Cependant, des efforts sont faits chaque année un peu plus. La sensibilisation permet au moins d'utiliser encore plus le nom de Bordeaux. La mairie de Bordeaux joue aussi sur ce créneau avec l'instauration de la fête des vins de Bordeaux tous les deux ans au début de l'été. Cette manifestation renforce l'association Bordeaux – vin. En revanche, Bordeaux en tant que générique devient un acteur narcissique... un acteur qui regarde son reflet et se complaît ainsi. Certains viticulteurs se satisfont de la réputation de Bordeaux (en tant que nom de vin mondialement connu) sans faire d'efforts, leur vin est un bordeaux, donc il est obligatoirement de qualité, même si ce dernier est plus proche d'un vin de table qu'un vrai bordeaux. Pour un responsable du CIVB, les problèmes de méventes s'expliquent par cette position narcissique. « Pourquoi faire du bon vin puisqu'ils arrivent à vendre leur vin à partir d'un nom. Je pense que

ce nom ne devrait pas appartenir à tout le monde. Ça devrait être un symbole, une vrai marque interdite aux petits c... qui abusent de ce nom prestigieux et après ils foutent en l'air tout le

système, provoquent des crises de ventes dans tout le vignoble »122.

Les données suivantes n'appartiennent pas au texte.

/-- A conditional transfer whose condition fails only moves PC past its one to three bytes. -/
theorem exec_of_condition_false {s : State} {cc : Cond} {a16 : Word} {e8 : Byte} {i : Instr}
    (hi : i ∈ [Instr.jpCond cc a16, Instr.jrCond cc e8, Instr.callCond cc a16, Instr.retCond cc])
    (hcc : condition s cc = false) : ∃ n : Word, n ≠ 0 ∧ exec i s = .next { s with pc := s.pc + n } := by
  obtain ⟨_, hjp, _, _, hjr⟩ := jumps s
  obtain ⟨_, hcall, _⟩ := calls s
  obtain ⟨_, hret, _⟩ := returns s
  simp only [List.mem_cons, List.not_mem_nil, or_false] at hi
  obtain rfl | rfl | rfl | rfl := hi
  · exact ⟨3, by decide, by rw [(hjp cc a16).2, hcc]; rfl⟩
  · exact ⟨2, by decide, by rw [(hjr cc e8).2, hcc]; rfl⟩
  · exact ⟨3, by decide, by rw [(hcall cc a16).2, hcc]; rfl⟩
  · exact ⟨1, by decide, by rw [(hret cc).2, hcc]; rfl⟩

/-- An instruction that only moves PC away from its own address completes without a crash. -/
theorem step_of_exec_pc_ne {s : State} {i : Instr} {rest : List Byte} {n : Word} (hn : n ≠ 0)
    (h : exec i s = .next { s with pc := s.pc + n }) (hs : s.crash = none) (hd : decode (windowAt s) = .ok (i, rest)) :
    ∃ t, step s = .next t ∧ t.crash = none := by
  obtain ⟨_, _, hcompletes⟩ := stepRunsDecodedInstruction s _ i rest hs hd h
  have hne : s.pc + n ≠ s.pc := fun heq => hn (add_eq_left.mp heq)
  exact ⟨_, hcompletes hs (by rwa [State.serialStep_pc]), (State.serialStep_crash _).trans hs⟩

/-- Settles O12: a transfer taken leaves PC at its target, which is its own address, and a transfer not taken leaves PC
past itself. -/
theorem transferToItselfStalls : Obligations.TransferToItselfStalls := by
  intro s returned
  have hback := add_two_add_signExtend_FE s.pc
  obtain ⟨hjp, hjpCond, ⟨_, hjpHl⟩, hjr, hjrCond⟩ := jumps s
  obtain ⟨hcall, hcallCond, hrst⟩ := calls s
  obtain ⟨⟨_, hret⟩, hretCond, _, hreti⟩ := returns s
  refine ⟨stalls_of_exec (hjp s.pc).2 rfl, stalls_of_exec hjpHl, stalls_of_exec (hjr 0xFE).2 hback,
    stalls_of_exec (hcall s.pc).2 rfl, fun k hk => stalls_of_exec (hrst k).2 hk,
    fun htop => ⟨stalls_of_exec hret htop, stalls_of_exec hreti htop⟩, fun cc hcc => ⟨?_, ?_, ?_, fun htop => ?_⟩,
    fun cc a16 e8 i rest hi hcc hs hd => ?_⟩
  · exact stalls_of_exec (hjpCond cc s.pc).2 (if_pos hcc)
  · exact stalls_of_exec (hjrCond cc 0xFE).2 ((if_pos hcc).trans hback)
  · exact stalls_of_exec ((hcallCond cc s.pc).2.trans (congrArg _ (if_pos hcc))) rfl
  · exact stalls_of_exec ((hretCond cc).2.trans (congrArg _ (if_pos hcc))) htop
  · obtain ⟨n, hn, h⟩ := exec_of_condition_false hi hcc
    exact step_of_exec_pc_ne hn h hs hd

end Sys2Proof.Machine
end

section
/-!
SUPPORT. Proofs about the system instructions (spec 48_system.md R250 to R257): NOP and the interrupt latch, the unset
opcodes, and the prefix byte as the extended instruction of the byte after it.
-/

namespace Sys2Proof.Machine

open Sys2Proof.Claims

/-! ### NOP, DI and EI (R250 to R252) -/

/-- Settles O58: each is the row of a body that writes no more than IME. -/
theorem nopAndInterruptLatch : Obligations.NopAndInterruptLatch := fun s =>
  ⟨⟨rfl, runRow_eq 1 0x00 .none .none nopBody s⟩, ⟨rfl, runRow_eq 1 0xF3 .none .none diBody s⟩,
    ⟨rfl, runRow_eq 1 0xFB .none .none eiBody s⟩⟩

Finalement, certains acteurs locaux instrumentalisent le nom de Bordeaux, non pas Bordeaux comme véritable étiquette spatiale mais comme « nom-générique-abstrait-métaphorique ». L'abstraction de certains acteurs ne se lit pas qu'à travers l'exemple de Bordeaux. Une autre entité territoriale est devenue depuis quelques années un acteur sans substance physique (autre que construction territoriale), mais avec un rôle symbolique important.

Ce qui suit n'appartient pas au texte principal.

-- ==== Sys2Proof/Machine/Accept.lean ====
section
/-! DEFINITION. Taking what the host does next (30_encoding.md R60, R64, R65; 70_reset_and_hazards.md R240, R242). -/

namespace Sys2Proof.Machine

/-- One command word, executed atomically (20_memory.md R50): decoded first (R65), then run; an illegal word is
answered with `ERR_ILLEGAL` (R64). -/
def answerWord (w : CmdWord) (s : State) : Answer :=
  match decode w with
  | .ok i => exec i s
  | .error _ => answerIllegal s

/-- `rst_n = 0` at a clock edge: every register takes its reset value (R240). What the host has still to do is the
host's and stays. -/
def hostReset (s : State) : State := { State.reset with pending := s.pending }

/-- One action of the host. -/
def takeAction (a : HostAction) (s : State) : Answer :=
  match a with
  | .command w => answerWord w s
  | .reset => .next (hostReset s)

/-- The next action of the host leaves the list and is taken; with none, the block waits (R242). -/
def takeNext (s : State) : Answer :=
  match s.pending with
  | [] => .next s
  | a :: rest => takeAction a { s with pending := rest }

/-- The host does `a` next. -/
def offer (a : HostAction) (s : State) : State := { s with pending := a :: s.pending }

end Sys2Proof.Machine
end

121 Entretien avec Allan Sichel, le 8 février 2007

2) Le Sud-ouest, un rôle grand public joué sans conviction

Le Sud-ouest est une notion vague, qui mériterait une thèse de géographie pour en définir son contour (pas uniquement physique, mais aussi ses caractéristiques identitaires)123. Il n'est pas question d'essayer de le faire, mais simplement de démontrer que l'étiquette Sud-ouest est un référent actoriel. Il existe bien des débats entre les différents acteurs pour savoir ce qu'est le Sud-ouest français (comme par exemple le problème entre la dénomination du bassin Sud Ouest et le CRINAO Sud Ouest... ce problème sera soulevé plus loin, cf chapitre 5). Mais cette référence « territoriale » joue un rôle dans le monde du vin. Cette « appellation » est un acteur à part entière pour certains viticulteurs, mais aussi pour les consommateurs.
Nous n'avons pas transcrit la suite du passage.